Yes, you read it right - it’s just checking that the parameter supplied to the template is of value higher or equal than 6. It might look fairly harmless if pointless, but if one deployed a stack with one value of the "qualifier" string and then - for whatever reason decided to change it on the next deployment, even though the generated template will contain a default value for the BootstrapVersion parameter set to the new value, then old one will still be provided through the actual parameters to the CloudFormation stack, so the default will be ignored - unless an obscure option --no-previous-parameters is provided to cdk deploy:

--previous-parameters Use previous values for existing parameters (you
must specify all parameters on every deployment if
this is disabled) [boolean] [default: true]

If you think it’s quite rare that someone will ever step on this rake lying in high grass, just perform an internet search with your favourite indexing engine for the following phrase:

Unable to fetch parameters /cdk-bootstrap/hnb659fds/version

And yes, we also got caught by this trap! There is a way to get rid of this ugly and unnecessary appendage to the template by providing your own "stack synthesizer" in each of your stack definitions, and assigning the property generate_bootstrap_version_rule the boolean value of False, as described on the same documentation page about bootstrapping under the "Customizing synthesis" section. Cheers to the "simplicity and convenience" of your CDK code!

I hope that at this point it should become clear that wayfarers of the CDK yellow brick road in the quest of getting themselves rid of the "ugly YAML CloudFormation templates" and cherishing a hope of reaching the ever vanishing horizons of fully programmable and testable infrastructure, will find themselves in grave need of learning:

  1. The CDK framework
  2. The CloudFormation (including the YAML and JSON flavoured templates)
  3. And the inner workings of CDK itself

Oh, and be on the constant watch-out for any breaking and unexpected changes.

Are there any roses in these boonies of thorns?
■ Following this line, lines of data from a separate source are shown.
/-- The core a message goes to now: by the rank it was sent to, or by its physical position
(15 R352). -/
def parcelCore (x : Parcel) (h : Word) (s : State) : Option CoreId :=
  match hDest h, x.home with
  | some (.scalar _ c), some a => (s.share? a.1 a.2).map fun sh => .scalar sh.cl c
  | d, _ => d

/-- The share a parcel is for, if it is for one. -/
def parcelShare (x : Parcel) (s : State) : Option Share :=
  match x.cargo with
  | .msg m =>
    (match hDest m.hdr, x.home with
     | some (.scalar _ _), some a => s.share? a.1 a.2
     | some (.scalar cl c), none => s.shareOfCore? cl c
     | _, _ => none)
  | .rput d _ _ =>
    (match d, x.rank with
     | .ctx _ _ _, some r => s.share? x.gang r
     | _, _ => none)
  | .mreq _ => none

/-- Whether a parcel is a lend: channel 15 and AGENT 1 from a gang's thread in supervisor mode
(19 R384). -/
def parcelLend (x : Parcel) : Bool :=
  match x.cargo with
  | .msg m => isLend m.hdr && x.gang != 0 && x.rank.isSome
  | .rput _ _ _ => false
  | .mreq _ => false

/-- Where a parcel is to arrive: its agent, 4 for a lend, which the dispatcher takes; the share, by gang and rank, or
none; and a core, or a core and a context of it. -/
def destOf (x : Parcel) (s : State) : Nat × Option (Nat × Nat) × Option CoreId × Option Nat :=
  let sh := (parcelShare x s).map fun sh => (sh.gang, sh.rank)
  match x.cargo with
  | .msg m => if parcelLend x then (4, none, none, none)
    else if 2 ≤ hAgent m.hdr then (hAgent m.hdr, none, none, none) else (0, sh, parcelCore x m.hdr s, none)
  | .rput d _ _ => if sh.isSome then (1, sh, some (.scalar nowhere d.coreNum), some d.ctxNum) else (1, none, none, some d.key)
  | .mreq _ => (5, none, none, none)

/-- Whether two parcels go to one destination, so that the second must follow the first, whatever name each has for it
(03 R75; 14 R321). -/
def sameDest (s : State) (x y : Parcel) : Bool :=
  match x.cargo, y.cargo with
  | .mreq _, _ => false
  | _, .mreq _ => false
  | _, _ => destOf x s == destOf y s

/-- Whether a parcel must follow another that the same thread sent before it to the same destination, whatever
queue that one lies in (03 R75; 14 R321). -/
def behind (x : Parcel) (s : State) : Bool :=
  x.src.isSome && s.queued.any fun y => y.src == x.src && decide (y.n < x.n) && sameDest s y x

/-- Whether a parcel's destination die is fenced (13 R317). -/
def parcelLost (x : Parcel) (s : State) : Bool :=
  match x.cargo with
  | .msg m =>
    (match parcelCore x m.hdr s with
     | some (.scalar cl _) => s.pkg.fenced.contains (cl / 48)
     | some (.landing l _) => s.pkg.fenced.contains (l / 2)
     | none => false)
  | .rput d _ _ =>
    match parcelShare x s with
    | some sh => s.pkg.fenced.contains (sh.cl / 48)
    | none => s.pkg.fenced.contains d.die
  | .mreq m => s.pkg.fenced.contains m.place.die

/-! ### Spill queues (15 R350) -/

/-- The core a spilled parcel is for, as a number of the share's cluster. -/
def spillCore (x : Parcel) : Nat :=
  match x.cargo with
  | .msg m => hCore m.hdr
  | .rput d _ _ => d.coreNum
  | .mreq m => m.place.coreNum

/-- Whether a spill queue has room. -/
def spillRoom (sh : Share) : Bool := decide (sh.spill.length < 4096)

/-- The address of a share's block in its gang's save area (15 R353). -/
def blockOf (g : Gang) (rank : Nat) : Nat := g.desc.save + 0x10000 + rank * 0x800000

/-- n bytes the manual gives no layout for: free values. -/
def freeBytes (n : Nat) (s : State) : List Byte × State :=
  ((List.range n).map fun i => Config.freeByte s.frees i, { s with frees := s.frees + 1 })

/-- A region of the block written with what the device keeps there (log 27). -/
def writeFree (pa n : Nat) (s : State) : State :=
  let b := freeBytes n s
  storeBytes pa b.1 b.2

/-- A parcel at the end of a share's spill queue, and, where the share has been saved, in the spill region of its
block (15 R350, R353). -/
def spillPut (sh : Share) (x : Parcel) (s : State) : State :=
  let s := match sh.saved.bind fun _ => s.gang? sh.gang with
    | some g => writeFree (blockOf g sh.rank + 0x150000 + sh.spill.length * 64) 64 s
    | none => s
  s.modShare sh.gang sh.rank fun sh => { sh with spill := sh.spill ++ [x] }

/-- An RPUT's value written at a context (14 R321). -/
def writeQ (p : Place) (idx : Nat) (v : Word) (s : State) : State :=
  s.modThread p fun t => { t with q := t.q.set (Fin.ofNat 32 idx) v, qpres := setBit t.qpres (idx % 32) true }

/-- An RPUT's or a gatherer reply's arrival at a context; an outstanding register's reply has then come
(08 R189). -/
def landQ (reply : Bool) (p : Place) (idx : Nat) (v : Word) (s : State) : State :=
  let s := writeQ p idx v s
  if reply then s.modThread p fun t => { t with qgot := setBit t.qgot (idx % 32) (t.qout.getLsbD (idx % 32)) } else s

/-- The spilled parcels of a live share that now go to their cores, in arrival order; those left: one that finds no room
holds up what came after it (15 R350). -/
def unspill (sh : Share) : List Parcel → State → List Parcel × State
  | [], s => ([], s)
  | x :: xs, s =>
    match x.cargo with
    | .mreq _ => unspill sh xs s
    | .rput d i v => unspill sh xs (landQ x.reply (.ctx sh.cl d.coreNum d.ctxNum) i v s)
    | .msg m =>
      let c : CoreId := .scalar sh.cl (hCore m.hdr)
      if discarded c m.hdr s || inboxRoom (s.core c) (hChan m.hdr) then unspill sh xs (inboxPut c m s)
      else (x :: xs, s)

/-- A live share's spill queue emptied as far as its cores have room. -/
def drainSpill (g r : Nat) (s : State) : State :=
  match s.share? g r with
  | none => s
  | some sh =>
    if sh.spill.isEmpty || !s.live sh then s
    else
      let x := unspill sh sh.spill s
      x.2.modShare g r fun sh => { sh with spill := x.1 }

/-! ### Delivery (03 R69, R76; 15 R346) -/

/-- What becomes of a message at the head of its queue: it cannot leave yet, or it leaves with an
effect. -/
inductive Landed
  | wait
  | leaves (s : State)

/-- A message into a core's inbound buffer, if it has room. -/
def intoCore (c : CoreId) (m : Msg) (s : State) : Landed :=
  if discarded c m.hdr s || pathOpen c (hChan m.hdr) s then .leaves (inboxPut c m s)
  else .wait

/-- A message for a scalar core: it waits for a share not yet released, joins the spill queue of a saved
one, and follows what is spilled for the share (03 R81; 15 R350). -/
def intoShare (x : Parcel) (c : CoreId) (m : Msg) (sh : Share) (s : State) : Landed :=
  if sh.saved.isSome then (if spillRoom sh then .leaves (spillPut sh x s) else .wait)
  else if !s.live sh || !sh.spill.isEmpty then .wait
  else intoCore c m s

/-- The place of a dispatcher message among those of its clk (04 R89). Core numbers count per cluster, so
firmware-column messages of one clk go by cluster, then core, then context. DESIGN CHOICE (log 74). -/
def dispKey (x : Parcel) : Nat :=
  match x.src with
  | some p => p.key + 1
  | none => 1

/-- The contexts of a landing core that are lent, as (context, gang). -/
def lentOn (l c : Nat) (s : State) : List (Nat × Nat) :=
  (List.range 4).filterMap fun k =>
    (s.lent.find? fun e => e.1 == Place.key (.lctx l c k)).map fun e => (k, e.2.1)

/-- The context a lend takes now, if it need not wait (19 R384). -/
def lendCtx (x : Parcel) (h : Word) (l c : Nat) (s : State) : Option Nat :=
  let on := lentOn l c s
  if on.any fun e => e.2 != x.gang then none
  else if hCtx h = 4 then (List.range 4).find? fun k => !on.any fun e => e.1 == k
  else if on.any fun e => e.1 == hCtx h then none else some (hCtx h)

/-- A lend as it reaches the dispatcher, which notes whether it must wait. -/
def Parcel.arrived (x : Parcel) (s : State) : Parcel :=
  match x.cargo with
  | .msg m =>
    (match hDest m.hdr with
     | some (.landing l c) => { x with waits := (lendCtx x m.hdr l c s).isNone }
     | _ => x)
  | .rput _ _ _ => x
  | .mreq _ => x

/-- A message that leaves its queue now, if it can. -/
def landMsg (x : Parcel) (m : Msg) (s : State) : Landed :=
  if parcelLost x s then .leaves s
  else match hAgent m.hdr with
    | 3 => if s.hrqFull then .wait else .leaves (hrqPut m s)
    | 2 => if dispRoom s then .leaves (dispPut m (dispKey x) s) else .wait
    | _ =>
      if parcelLend x then .leaves (modDisp (fun d => { d with lends := d.lends ++ [x.arrived s] }) s)
      else match parcelCore x m.hdr s with
        | none => .leaves s
        | some c =>
          match parcelShare x s with
          | some sh => intoShare x c m sh s
          | none => intoCore c m s

/-- The state with a parcel taken out of a queue. -/
def dropParcel (q : OutQ) (x : Parcel) (s : State) : State :=
  match q with
  | .core c => s.modCore c fun k => { k with outq := k.outq.erase x }
  | .eng cl e => s.modCluster cl fun c => { c with engOut := c.engOut.modify e (·.erase x) }
  | .mesh i => { s with mesh := s.mesh.eraseIdx i }

/-- The first message or MREQ of a queue that can leave, with what its leaving does; one that must follow an
earlier message to the same destination cannot (03 R75, R76). -/
def firstMsg (s : State) : List Parcel → List Parcel → Option (Parcel × State)
  | _, [] => none
  | seen, x :: xs =>
    match x.cargo with
    | .rput _ _ _ => firstMsg s seen xs
    | .mreq m => some (x, { s with mreqs := s.mreqs ++ [m] })
    | .msg m =>
      if seen.any (sameDest s x) || behind x s then firstMsg s (x :: seen) xs
      else match landMsg x m s with
        | .leaves s' => some (x, s')
        | .wait => firstMsg s (x :: seen) xs

/-- Whether the i-th parcel of the mesh follows an earlier one to the same destination. -/
def meshBehind (i : Nat) (s : State) : Bool :=
  match s.mesh[i]? with
  | some x => (s.mesh.take i).any (sameDest s x)
  | none => true

/-- MESSAGE_DELIVERY: a message leaves a queue (R76). -/
def execMessageDelivery (src : OutQ) (s : State) : Host.Outcome State Fault Refusal :=
  .next <|
    match src with
    | .mesh i =>
      if meshBehind i s then s
      else match firstMsg s [] (s.outq src) with
        | some (x, s') => dropParcel src x s'
        | none => s
    | q =>
      match firstMsg s [] (s.outq q) with
      | some (x, s') => dropParcel q x s'
      | none => s

/-! ### Handler selection (03 R78) -/

/-- Whether a message is for context k. -/
def forCtx (m : Msg) (k : Nat) : Bool := hCtx m.hdr == k || hCtx m.hdr == 4

/-- The first message on a channel that context k may take. -/
def oldest (k ch : Nat) (inbox : List Msg) : Option Msg := inbox.find? fun m => hChan m.hdr == ch && forCtx m k

/-- Whether a channel-14 message carries a hardware operation (15 R346). -/
def hwOp (m : Msg) : Bool := hChan m.hdr == 14 && (hTag m.hdr == 1 || hTag m.hdr == 2)

/-- The channels whose handlers may start for context k (03 R78). -/
def candidates (c : CoreId) (k : Nat) (s : State) : List Nat :=
  let x := s.core c
  (List.range 15).filter fun ch =>
    ((x.tab[ch]?).getD HEntry.blank).en &&
    (if ch = 14 then s.pagerCore c && (x.inbox.any fun m => hChan m.hdr == 14 && !hwOp m && forCtx m k)
     else (oldest k ch x.inbox).isSome)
There obviously are. CDK does have some really nice applications, say if one needs to deploy a few CloudWatch alarms or the dashboards for the resources which have been instantiated with the "rich API" objects: as can be readily seen from the Lambda CloudWatch dashboard example it is a matter of calling a metric_<name> method to add a particular widget on the dashboard. It is certainly shorter, easier and less error-prone than having to provide all metric parameters such as the namespace, name of the metric and its dimensions along with all other different but optional arguments. Writing a step function is also a much nicer experience with the blocks of code which can be reused and parameterised rather than having to repeat oneself in YAML with a fairly obscure syntax on the top.
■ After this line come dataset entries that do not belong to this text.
/-- A bank's registers written to a block: bits, NSEG, TAG, EXP and accumulators. -/
def writeBankBlock (a : Nat) (b : Bank) (s : State) : State :=
  let s := (List.range 16).foldl (fun s i =>
    let z := b.z.toList.getD i ZVal.blank
    let side := a + 0x220000 + i * 0x19000
    let s := storeBytes (a + 0x200000 + i * 0x2000) (leBytes 8192 z.bits.toNat) s
    let s := storeBytes side (leBytes 8 z.nseg) s
    let s := storeBytes (side + 0x1000) ((List.range 32768).map fun j => BitVec.ofNat 8 (FMap.getD z.tag j 0)) s
    storeBytes (side + 0x9000) ((List.range 32768).flatMap fun j => leBytes 2 (FMap.getD z.exp j 0)) s) s
  storeBytes (a + 0x3B0000) ((List.range 65536).flatMap fun j => leBytes 8 (FMap.getD b.acc j 0).toNat) s

/-- The entries of a map of n values that are not 0. -/
def sparse (n : Nat) (v : Nat → Nat) : FMap Nat :=
  (List.range n).filterMap fun j => if v j = 0 then none else some (j, v j)

/-- A bank with the registers a block holds. -/
def readBankBlock (a : Nat) (b : Bank) (s : State) : Bank :=
  let w := fun (o n : Nat) => Memory.read s.dram (a + o) n
  { b with
    z := Vector.ofFn fun i =>
      let side := 0x220000 + i.val * 0x19000
      { bits := BitVec.ofNat 65536 (w (0x200000 + i.val * 0x2000) 8192)
        nseg := w side 8
        tag := sparse 32768 fun j => w (side + 0x1000 + j) 1
        exp := sparse 32768 fun j => w (side + 0x9000 + 2 * j) 2 }
    acc := (sparse 65536 fun j => w (0x3B0000 + 8 * j) 8).map fun e => (e.1, ofN e.2) }

/-- The fault summary at offset 0x100 of the gang header: FENCED, then the completion record's bytes 0x04 to
0x1F (16 R371). -/
def summaryBytes (m : Summary) : List Byte :=
  leBytes 4 (b2n m.fenced) ++ leBytes 4 m.count ++ leBytes 8 m.epc.toNat ++ leBytes 8 m.eval.toNat ++
  leBytes 2 m.cause ++ leBytes 2 m.rank ++ leBytes 1 m.core ++ leBytes 1 m.ctx ++ leBytes 1 m.lane ++
  leBytes 1 m.eng

/-- The fault summary that a gang header holds. -/
def readSummary (a : Nat) (s : State) : Summary :=
  let w := fun (o n : Nat) => Memory.read s.dram (a + o) n
  { fenced := w 0 4 % 2 == 1
    count := w 4 4
    epc := ofN (w 8 8)
    eval := ofN (w 16 8)
    cause := w 24 2
    rank := w 26 2
    core := w 28 1
    ctx := w 29 1
    lane := w 30 1
    eng := w 31 1 }

/-! ### The save (15 R349) -/

/-- Whether a share's streams and bank let it be saved: pushes performed, and no bank operation under way but
a rotation that waits on a neighbour (15 R349 step 5; 12 R287). -/
def saveReady (sh : Share) (s : State) : Bool :=
  (s.sharePlaces sh).all (fun p => !(s.thread p).pushing) &&
  (!sh.bank ||
    let b := s.bankOf sh.cl
    b.tail.isEmpty &&
    (match b.run with
     | none => true
     | some _ => rotWaits sh.cl sh s))

/-- A bank as it is saved, its clks counted from the save. -/
def Bank.saved (b : Bank) (f : Place → Place) (clk : Nat) : Bank :=
  let op := fun (o : BankOp) => { o with place := f o.place }
  { b with
    queue := b.queue.map op
    run := b.run.map fun r => { r with op := op r.op, ends := r.ends - clk, till := r.till - clk }
    dueA := b.dueA - clk
    dueB := b.dueB - clk
    wd := b.wd.map fun c => clk - c }

/-- A bay with its watchdog's count taken from the save, or set going again. -/
def Bay.shift (y : Bay) (clk : Nat) : Bay := { y with wd := y.wd.map fun c => clk - c }

/-- A bucket as it is saved: its remaining timeout (08 R195). -/
def Bucket.saved (b : Bucket) (f : Place → Place) (clk : Nat) : Bucket :=
  { b with
    t0 := 0
    tmo := b.t0 + b.tmo - clk
    entries := b.entries.map fun e => { e with place := f e.place } }

/-- Whether an asker's walk is one of a share's. -/
def askerOf (sh : Share) (cur : Option Copy) (s : State) : Asker → Bool
  | .thread p => (s.sharePlaces sh).contains p
  | .stream p _ => (s.sharePlaces sh).contains p
  | .bank cl => sh.bank && cl == sh.cl
  | .mreq n => s.mreqs.any fun m => m.n == n && m.gang == sh.gang && m.rank == sh.rank
  | .copy u =>
    u == .cluster sh.cl &&
    match cur with
    | some c => c.gang == sh.gang && c.rank == sh.rank
    | none => false

/-- Requests and posts of a share's threads that no unit has taken, dropped: their words issue again. -/
def dropPosted (ps : List Place) (s : State) : State :=
  { s with clusters := s.clusters.map fun e => (e.1, { e.2 with
      gal := e.2.gal.filter fun q => !ps.contains q.place
      steals := e.2.steals.filter fun x => !ps.contains x.thief
      posts := e.2.posts.filter fun q => !ps.contains q.entry.place }) }

/-- The inbound messages of a share's cores, as parcels to it; hardware operations stay with the core, whose hardware
takes them (15 R346). -/
def inboundOf (sh : Share) (s : State) : List Parcel :=
  sh.cores.flatMap fun c => ((s.core (.scalar sh.cl c)).inbox.filter fun m => !hwOp m).map fun m =>
    { gang := sh.gang, src := none, rank := some sh.rank, cargo := .msg m }

/-- The undelivered messages that name a share's cores by their physical position go to its spill queue as well
(03 R76). -/
def bindShare (sh : Share) (s : State) : State :=
  let mine := fun (x : Parcel) =>
    match x.cargo with
    | .msg m =>
      (match hDest m.hdr with
       | some (.scalar cl c) => x.rank.isNone && x.bound.isNone && decide (hAgent m.hdr < 2) && !hwOp m &&
           cl == sh.cl && sh.holdsCore c
       | _ => false)
    | .rput _ _ _ => false
    | .mreq _ => false
  mapParcels (fun x => if mine x then { x with bound := some (sh.gang, sh.rank) } else x) s

/-- The inbound messages of a share's cores, moved to its spill queue before what stands in it: that arrived later.
What has then no room there is in the mesh again, and so is what the cores have still to send (15 R349 step 4,
R350). -/
def spillInboxes (sh : Share) (s : State) : State :=
  let q := inboundOf sh s ++ sh.spill
  let out := sh.cores.flatMap fun c => (s.core (.scalar sh.cl c)).outq
  ({ s with mesh := q.drop 4096 ++ s.mesh ++ out }).modShare sh.gang sh.rank fun y => { y with spill := q.take 4096 }

/-- The accesses in flight of other threads to a share's scratchpad, performed there before the share leaves its
cluster (01 R28). -/
def settleInto (sh : Share) (s : State) : State :=
  let here := fun (a : Access) =>
    match a.tgt with
    | .spad cl _ _ g r => cl == sh.cl && g == sh.gang && r == sh.rank
    | _ => false
  s.places.foldl (fun s p =>
    ((s.thread p).loads.filter here).foldl (fun s a => performAccess p a (performOlder p a s)) s) s

/-- The waves of a share as (engine, slot, wave). -/
def State.shareWaves (s : State) (sh : Share) : List (Nat × Nat × Wave) :=
  sh.slots.filterMap fun x =>
    match s.wave? sh.cl x.1 x.2 with
    | some w => if w.gang = sh.gang then some (x.1, x.2, w) else none
    | none => none

/-- What pre-emption holds of a share whose accesses have been performed. -/
def savedOf (sh : Share) (s : State) : Saved :=
  let f := movePlace sh.cl (virtualCl sh.rank) fun _ sl => sl
  { threads := (s.sharePlaces sh).map fun p => (f p, (s.thread p).saved)
    waves := (s.shareWaves sh).map fun w => (w.1, w.2.1, { w.2.2 with fetch := [], lastPc := none, yieldUntil := 0, yieldFor := [] })
    cores := sh.cores.foldl (fun m c =>
      FMap.put m c { s.core (.scalar sh.cl c) with inbox := [], outq := [], divFree := 0, fdivFree := 0, nextIssue := 0 }) []
    bank := if sh.bank then some ((s.bankOf sh.cl).saved f s.clk) else none
    buckets := (((s.cluster sh.cl).buckets.filter fun b => b.st != .free && b.gang == sh.gang).map
      fun b => b.saved f s.clk)
    copies := (((s.cluster sh.cl).copies.filter fun c => c.gang == sh.gang && c.rank == sh.rank).map
      fun c => { c with place := f c.place }) }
To summarise, for a deployment of any set of similarly configured resources - in other words, with repetitious, cookie-cutter deployments CDK is going to have a upper hand, which is obviously expected. Is it worth all the troubles though? Well, it’s up to you to decide. If I was in a position to advise someone on whether to use the CDK or not for their next project, I’d be coming from a couple of different perspectives:

  1. Are you trying to transition from "plain CloudFormation" to CDK?
  2. Or is it a new project and there has not yet been a decision made on the infrastructure-as-code framework?

In the first situation I would suggest to write down all problems which you currently experience with the CloudFormation, and contrast them with those of the CDK outlined in this blog post. It might happen you will want to reconsider the initial excitement. For the second set of circumstances, I would consider some worthy alternatives, such as Terraform, Pulumi or even - yeah - again, the old but tried CloudFormation. It will all depend on your team composition, skills and experience. Quoting one wise advice on the financial matters I received some time ago which I believe holds true for most endeavours: settle on a strategy that brings you most benefits, in the least amount of time with the lowest level of aggravation.